The global operations of U.S. multinational companies complicate the task of tax collectors and regulators.
Current U.S. tax law permits deferral of American taxes on most income left abroad, allowing companies to shelter their profits in European banks or foreign bonds.
"Very little U.S. tax revenue is collected on income of U.S. foreign subsidiaries," says a Treasury Department aide.
In planning their foreign exchange transactions and borrowing, U.S. multinationals to not always take positions that help the dollar.

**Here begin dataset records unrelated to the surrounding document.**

/-! ### Accumulator rows (R56, R62, R352) -/

/-- A row that the engine writes: a core read of this cycle may still meet it as it was (R62). -/
def Core.engSetRow (k : Core) (r : Nat) (v : RowT) : Core :=
  { k.setRow r v with eng.cim.fresh := k.eng.cim.fresh ++ [(r, k.rowAt r)] }

/-- Rows that the engine reads: a row that a release wrote in this cycle may be met as it was, element by element (R62, R126); an error of its
code leaves a record (R56). -/
def State.engRows (s : State) (c : CoreId) (l : List Nat) : List RowT × State :=
  let k := s.core c
  let vs := (l.zip (List.range l.length)).map fun p => match freshRow k.loc.fresh p.1 with
    | some o => mixRows s.freeCtr (p.2 * 129) o (k.rowAt p.1)
    | none => k.rowAt p.1
  let s := s.addRecs (l.flatMap (rowRec c k))
  let s := if k.loc.ceRows.isEmpty then s else s.modCore c fun k => k.repairRows l
  (vs, if k.loc.fresh.isEmpty then s else s.bump.bump)

/-! ### Control and register words (R348) -/

/-- `mnop` (R347). -/
def execMnop (s : State) : Out := microPlain s fun k r => (k, r)

/-- `mend` (R344, R350). -/
def execMend (s : State) : Out := s.micro fun s _ r => .stop s r

/-- `mjmp` (R348). -/
def execMjmp (cnd : BitVec 2) (r : BitVec 3) (tgt : BitVec 12) (s : State) : Out :=
  s.micro fun s _ x =>
    if cnd = 3 then .fail 1 0
    else
      let z := decide (x.reg r = 0)
      let take := cnd = 0 || (cnd = 1 && z) || (cnd = 2 && !z)
      .next s x (if take then tgt.toNat else x.mpc + 1)

/-- `mlpi` (R348). -/
def execMlpi (l : BitVec 2) (src : BitVec 1) (r : BitVec 3) (cnt : BitVec 24) (s : State) : Out :=
  microPlain s fun k x =>
    (k, { x with ml := x.ml.set l.toNat (if src = 0 then cnt else (x.reg r).setWidth 24) l.isLt, beg := x.beg.set l.toNat (x.mpc + 1) l.isLt })

/-- `mlpe` (R348): without its `mlpi` it goes to word 0, since `beg` is then zero. -/
def execMlpe (l : BitVec 2) (s : State) : Out :=
  s.micro fun s _ x =>
    let n := x.ml.get ⟨l.toNat, l.isLt⟩
    let b := x.beg.get ⟨l.toNat, l.isLt⟩
    if b = 0 then .next s x 0
    else if n.toNat > 1 then .next s { x with ml := x.ml.set l.toNat (n - 1) l.isLt } b
    else .next s { x with ml := x.ml.set l.toNat 0 l.isLt } (x.mpc + 1)

/-- `mset` (R348). -/
def execMset (d : BitVec 3) (src : BitVec 1) (p : BitVec 3) (hi : BitVec 1) (imm : BitVec 32) (s : State) : Out :=
  microPlain s fun k x =>
    let mp := x.call.mps.getD p.toNat 0
    (k, { x with ma := x.ma.set d.toNat (if src = 0 then imm else if hi = 1 then mp.extractLsb' 32 32 else mp.setWidth 32) d.isLt })

/-- `madd` (R348). -/
def execMadd (d : BitVec 3) (sreg : BitVec 3) (imm : BitVec 32) (s : State) : Out :=
  microPlain s fun k x => (k, { x with ma := x.ma.set d.toNat (x.reg sreg + imm) d.isLt })

/-! ### Configuration words (R338, R349) -/

/-- `mmod`: the pending bank mode. -/
def execMmod (mf : BitVec 7) (mnm1 : BitVec 7) (mode : BitVec 1) (s : State) : Out :=
  s.microEach mf mnm1 true fun m => { m with pendScratch := mode = 1 }

/-- The fields of R338 in an `mprc` word, bits [57:24]; the tensor scales are kept. -/
def CimCfg.withFields (c : CimCfg) (v : BitVec 34) : CimCfg :=
  let f := fun lo n => nb v.toNat lo n
  { c with wfmt := f 30 4, afmt := f 26 4, ww := f 22 4, wa := f 18 4, wsg := f 17 1 = 1, asg := f 16 1 = 1, tree := f 15 1 = 1, prm := f 13 2, cke := f 12 1 = 1, wbs := f 10 2, abs := f 8 2, pint := f 0 8 }
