/-- R149, R367: for each byte of a decoded block, whether it was read from a byte that could not be: of a sparse bitmap its bit and, where
that is set, the map before it and its element; of bit-plane delta the elements before it too. -/
def etbUnread (h : Nat) (slot : List (Byte × Bool)) : List Bool :=
  let p := nb h 10 6
  let e := 2 ^ nb h 8 2
  let n := 256 / e
  let bad := fun i => (slot.getD i (0, true)).2
  let els : List Bool := match nb h 0 4 with
    | 1 => List.replicate n false
    | 2 => ((List.range n).foldl (fun (acc : List Bool × Bool) i =>
        let b := acc.2 || (if i = 0 then (List.range e).any fun j => bad (4 + j) else (List.range p).any fun q => bad (8 + (q * (n - 1) + (i - 1)) / 8))
        (acc.1 ++ [b], b)) ([], false)).1
    | _ => ((List.range n).foldl (fun (acc : List Bool × Bool × Nat) i =>
        let byte := slot.getD (4 + i / 8) (0, true)
        let pre := acc.2.1 || byte.2
        if nb byte.1.toNat (i % 8) 1 = 1 then
          (acc.1 ++ [pre || (List.range e).any fun j => bad (4 + n / 8 + e * acc.2.2 + j)], pre, acc.2.2 + 1)
        else (acc.1 ++ [byte.2], pre, acc.2.2)) ([], false, 0)).1
  els.flatMap fun b => List.replicate e b

/-- R148: what makes the header of an encoded block of an image invalid by itself. -/
def etbHeaderOk (h : Nat) : Bool :=
  decide (h < 65536) && nb h 7 1 = 0 && nb h 8 2 ≠ 3 && nb h 0 4 ≤ 3 && nb h 4 3 ≠ 7 && nb h 10 6 ≤ 8 * 2 ^ nb h 8 2 && (nb h 0 4 = 2 || nb h 10 6 = 0)

/-- R152, R358: block j of an image from its header table and slot; `none` where it is invalid. An unreadable header leaves all of the
block unreadable, an unreadable word of its slot the elements read from it (R367). -/
def imageBlock (hdr slot : List (Byte × Bool)) : Option (List (Byte × Bool)) :=
  let h := leNat (hdr.map Prod.fst)
  if hdr.any Prod.snd then some (slot.map fun _ => (0, true))
  else if nb h 0 4 = 0 then
    if nb h 4 3 = 7 && nb h 7 1 = 0 && nb h 8 2 ≠ 3 && nb h 10 22 = 0 then some slot else none
  else if !etbHeaderOk h then none
  else match etbDecode true (hdr.map Prod.fst ++ (slot.drop 4).map Prod.fst) with
    | some l => some ((l.zip (etbUnread h slot)).map fun x => if x.2 then (0, true) else x)
    | none => if nb h 0 4 = 3 && ((slot.drop 4).take (32 / 2 ^ nb h 8 2)).any Prod.snd then some (slot.map fun _ => (0, true)) else none

/-- The ranges of a tile, one for each row, or those of its image: the header table and the slots (R152, R358). -/
def tileRanges (cfg : CimCfg) (d : FillDesc) (src : Nat) : List (Nat × Nat) :=
  let rb := tileRowBytes cfg.wfmt d.nout
  if d.img then
    let n := ((d.kd - 1) * d.rstride + rb + 255) / 256
    [(src, 4 * n), (src + (4 * n + 63) / 64 * 64, 256 * n)]
  else (List.range d.kd).map fun k => (src + k * d.rstride, rb)
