/-- R220: whether the release of a core is held: a walk, a remote load, a scalar load's data, a handle operation, a failed check of the
interval, or a report to be taken first. One of the handler's own interval holds it without end, since handler mode takes no report (DESIGN CHOICE,
log 94). -/
def Core.releaseHeld (k : Core) (r : Release) : Bool :=
  !k.ms.walks.isEmpty || k.nextReport.isSome || k.reports.any (fun x => decide (k.mode.openSeq ≤ x.seq)) ||
  k.ms.pend.any (fun p => p.got.isNone && match p.place with | .rem .. => true | .glob _ => !p.row | _ => false) ||
  r.effs.any fun e => match e.what with | .signal (.handle _ _ _ _ checked) => !checked | _ => false

/-- Whether a load overlaps a store of the open interval: it is performed before that store commits (R109; log 19). -/
def Core.overlapsWithheld (k : Core) (p : Pend) : Bool :=
  match p.place with
  | .glob a => k.ms.wh.any fun w => match w.place, w.what with
    | .glob b, .store .. => a.any fun x => b.any fun y => x.home = y.home && x.pa < y.pa + y.len && y.pa < x.pa + x.len
    | _, _ => false
  | _ => false

/-- R112, R13, R398, R399: the commit of the interval, the snapshot outside handler mode, and `eret`. What follows an `l1inv` in slot order
waits for it (R269). -/
def State.commit (s : State) (c : CoreId) (r : Release) : State :=
  let early := (s.core c).ms.pend.filter fun p => p.got.isNone && (s.core c).overlapsWithheld p
  let s := early.foldl (fun s p => s.performLoad c { p with noFill := true }) s
  let batch := (s.core c).seq
  let wh := (s.core c).ms.wh
  let s := s.modCore c fun k => { k.commitPops.commitV with ms.wh := [], ms.pend := k.ms.pend.map fun (p : Pend) => { p with whN := 0 } }
  let s := wh.foldl (fun s w => s.commitWithheld c batch w) s
  let s := r.effs.foldl (fun s e => s.commitEff c batch e) s
  let l1 := r.effs.filter fun e => e.what = .l1inv
  let s := s.modCore c fun k =>
    let k : Core := if k.mode.handler then k else k.takeSnapshot r.resume
    { k with ms.releasing := if l1.isEmpty then none else some { r with effs := l1, committed := true }, mode.retries := 0, mode.openSeq := k.seq }
  if r.eret && (s.core c).ending.isNone then ((s.modCore c fun k => k.eretOrEnd s.freeCtr)).bump.bump else s

/-- R267: whether every dirty line of the L1 may be written back now. -/
def Core.l1Free (k : Core) : Bool := !k.marked && !(k.ms.l1.any k.lineHeld) && !(k.ms.comm.any Comm.isL1)

/-- CHECKPOINT_RELEASE (R112, R220, R404): the release of the core, once nothing holds it; `flag` says that the signatures of a
lockstep pair differ. A committed release that waits for `l1inv` completes when every line may be written back (R118, R267). -/
def execCheckpointRelease (s : State) : Out :=
  let c := s.cur.core
  let k := s.core c
  match k.ms.releasing with
  | none => .next s
  | some r =>
    if r.committed then
      .next (if k.l1Free then (s.l1Flush c).modCore c fun k => { k with ms.releasing := none } else s)
    else if k.releaseHeld r then .next s
    else if s.pairDiffers c then .next (s.lockstepMismatch c r.pc)
    else .next (s.commit c r)

/-! ### drain, rel and write-back -/

/-- R95: the bank group of a home-0 address. -/
def bankGroup (pa : Nat) : Nat :=
  (nb pa 8 3 ^^^ nb pa 18 3 ^^^ nb pa 30 3) * 256 + (nb pa 11 6 ^^^ nb pa 21 6) * 4 + nb pa 17 2

/-- The drain class bits of a committed access (R114): RS, GL, NM, CI; 0 for what no class covers. -/
def Comm.drainClass (w : Comm) : BitVec 4 :=
  let access := !w.isL1 && match w.what with
    | .store .. => true | .amo .. => true | .signal (.amo ..) => true | _ => false
  if access then match w.place with
    | .rem .. => 1
    | .glob (g :: _) => if g.cls = 3 then 4 else 2
    | _ => 0
  else match w.what with
    | .signal (.nmCmd ..) => 4
    | .signal (.cpy ..) => 8
    | _ => 0

/-- R80: the grove above which the home slice of a line lies: slices 4g to 4g + 3. -/
def sliceGrove (pa : Nat) : Nat := sliceOf (pa / 128) / 4

/-- Whether a scope asks that an access has been performed (R116); otherwise its being sent is enough. -/
def Comm.mustPerform (c : CoreId) (scope : Nat) (w : Comm) : Bool :=
  match w.what with
  | .signal (.cpy ..) => scope ≠ 0
  | _ => match w.place with
    | .rem h _ => scope ≥ 2 || (scope = 1 && h.val / 8 = c.val / 8)
    | .glob (g :: _) =>
      if g.cls = 3 then scope ≥ 2
      else if scope = 3 then true
      else if scope = 2 then g.home = 0 || g.home = 14
      else scope = 1 && (g.home = 0 || g.home = 14) && sliceGrove g.pa = c.val / 8
    | _ => scope ≥ 2

/-- Near-memory commands that left the core and are not performed at their bank groups. -/
def Core.nearPending (k : Core) : List Nat :=
  k.eng.nm.toList.flatMap (fun n => n.cmds.map Prod.fst) ++ k.eng.nrfCmds.map Prod.fst

/-- R115, R116: whether nothing committed before a drain still keeps it from completing. -/
def Core.drained (k : Core) (c : CoreId) (id : Nat) (before : List Comm) (mask : BitVec 4) (scope : Nat) : Bool :=
  !(before.any fun w => w.drainClass &&& mask ≠ 0 && (w.mustPerform c scope || !w.left)) &&
  !(mask.getLsbD 2 && scope ≥ 2 && k.nearPending.any fun n => n < id)

/-- DRAIN_COMPLETE (R115): the committed item k of the core is a `drain` that nothing holds. -/
def execDrainComplete (s : State) : Out :=
  let c := s.cur.core
  let k := s.core c
  match k.ms.comm[s.cur.k]? with
  | some w => match w.what with
    | .drain m sc =>
      .next (if k.drained c w.id (k.ms.comm.take s.cur.k) m sc.toNat then s.modCore c fun k => { k with ms.comm := k.ms.comm.eraseIdx s.cur.k } else s)
    | _ => .next s
  | none => .next s

/-- Whether a dirty line is ahead of the marker of a `rel`. -/
def linesAhead (id : Nat) (l : List FifoEnt) : Bool :=
  (l.takeWhile fun e => e ≠ .marker id).any fun e => match e with | .line .. => true | _ => false

/-- R118: scopes 0 to 2 of a `rel` behave alike. -/
def relScope (sc : BitVec 2) : Nat := max 2 sc.toNat

/-- REL_COMPLETE (R118): the committed item k is a `rel` with no dirty line ahead of its marker and no earlier store still on its way to the
L1, whose GL drain is complete. -/
def execRelComplete (s : State) : Out :=
  let c := s.cur.core
  let k := s.core c
  match k.ms.comm[s.cur.k]? with
  | some w => match w.what with
    | .rel sc =>
      .next (if !linesAhead w.id k.ms.fifo && !((k.ms.comm.take s.cur.k).any Comm.isL1) && k.drained c w.id (k.ms.comm.take s.cur.k) 2 (relScope sc) then
        s.modCore c fun k => { k with ms.comm := k.ms.comm.eraseIdx s.cur.k, ms.fifo := k.ms.fifo.filter fun e => e ≠ .marker w.id } else s)
    | _ => .next s
  | none => .next s

/-- L1_WRITEBACK (R117): line k of the L1; `flag` evicts it. A line behind the marker of a `rel` stays (R118). -/
def execL1Writeback (s : State) : Out :=
  let c := s.cur.core
  match (s.core c).ms.l1[s.cur.k]? with
  | none => .next s
  | some l => .next (if (s.core c).lineHeld l then s else s.l1Clean c l.home l.line s.cur.flag)

/-- Whether a line lies wholly beyond the encoded length of its slot, so that Canopy never fetches it (R101). -/
def Mem.beyond (m : Mem) (line : Nat) : Bool :=
  line % 2 = 1 && m.slotEncoded 0 (line / 2) && nb (leNat (m.slotBytes 0 ((m.block (2 * (line / 2 * 2))).key % 256) (line / 2)).bytes) 4 3 < 4

/-- CANOPY_FILL (R83): the home-0 line k comes to Canopy, under the key it was written with, for a page of class `v`, or of class 5 where
its blocks carry codes; other fills are part of their access. A line of a class 5 page is checked (R100), and one that an encoded block does not reach is not fetched (R101). -/
def execCanopyFill (s : State) : Out :=
  if s.cur.k ≥ 2 ^ 32 then .next s
  else
    let full := (s.mem.block (2 * s.cur.k)).key
    let key := full % 256
    let coded := (s.mem.block (2 * s.cur.k)).integ.isSome || (s.mem.block (2 * s.cur.k + 1)).integ.isSome
    let cls := if coded then 5 else s.cur.v.toNat
    if s.mem.fullKey key ≠ full || s.mem.beyond s.cur.k || cls = 3 || cls > 5 then .next s
    else
      let r := s.mem.fetch 0 s.cur.k key cls
      .next ({ s with mem := r.2.2.1 }.addRecs r.2.2.2)

end Sys2Proof.Machine
end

U.S. companies probably moved funds out of dollars during the "October panic" last year, complicating the Carter administration's efforts to halt its decline.
But a Treasury aide noted, "it's not up to Firestone to look after the dollar -- it's up to Jimmy Carter."
The activities of multinationals in Rhodesia have been cited as evidence that the companies are beyond government control.
The 1968 United Nationals trade embargo has not kept Dunlop from continuing to manufacture tires in that country.
While the parent company in England has severed all relations with its Rhodesian subsidiary, the local frim produces tires using local raw materials.
Dunlop Rhodesia also provides tires to Goodyear's small Rhodesian branch office, which it then sells under the Goodyear label.
"Goodyear's branch office is completely independent," a spokesman explained. "It purchases all of the tires it markets from the Dunlop tire factory located in Southern Rhodesia and markets those only in Southern Rhodesia. This is consistent with the Rhodesian sanction regulations of the U.S. Treasury."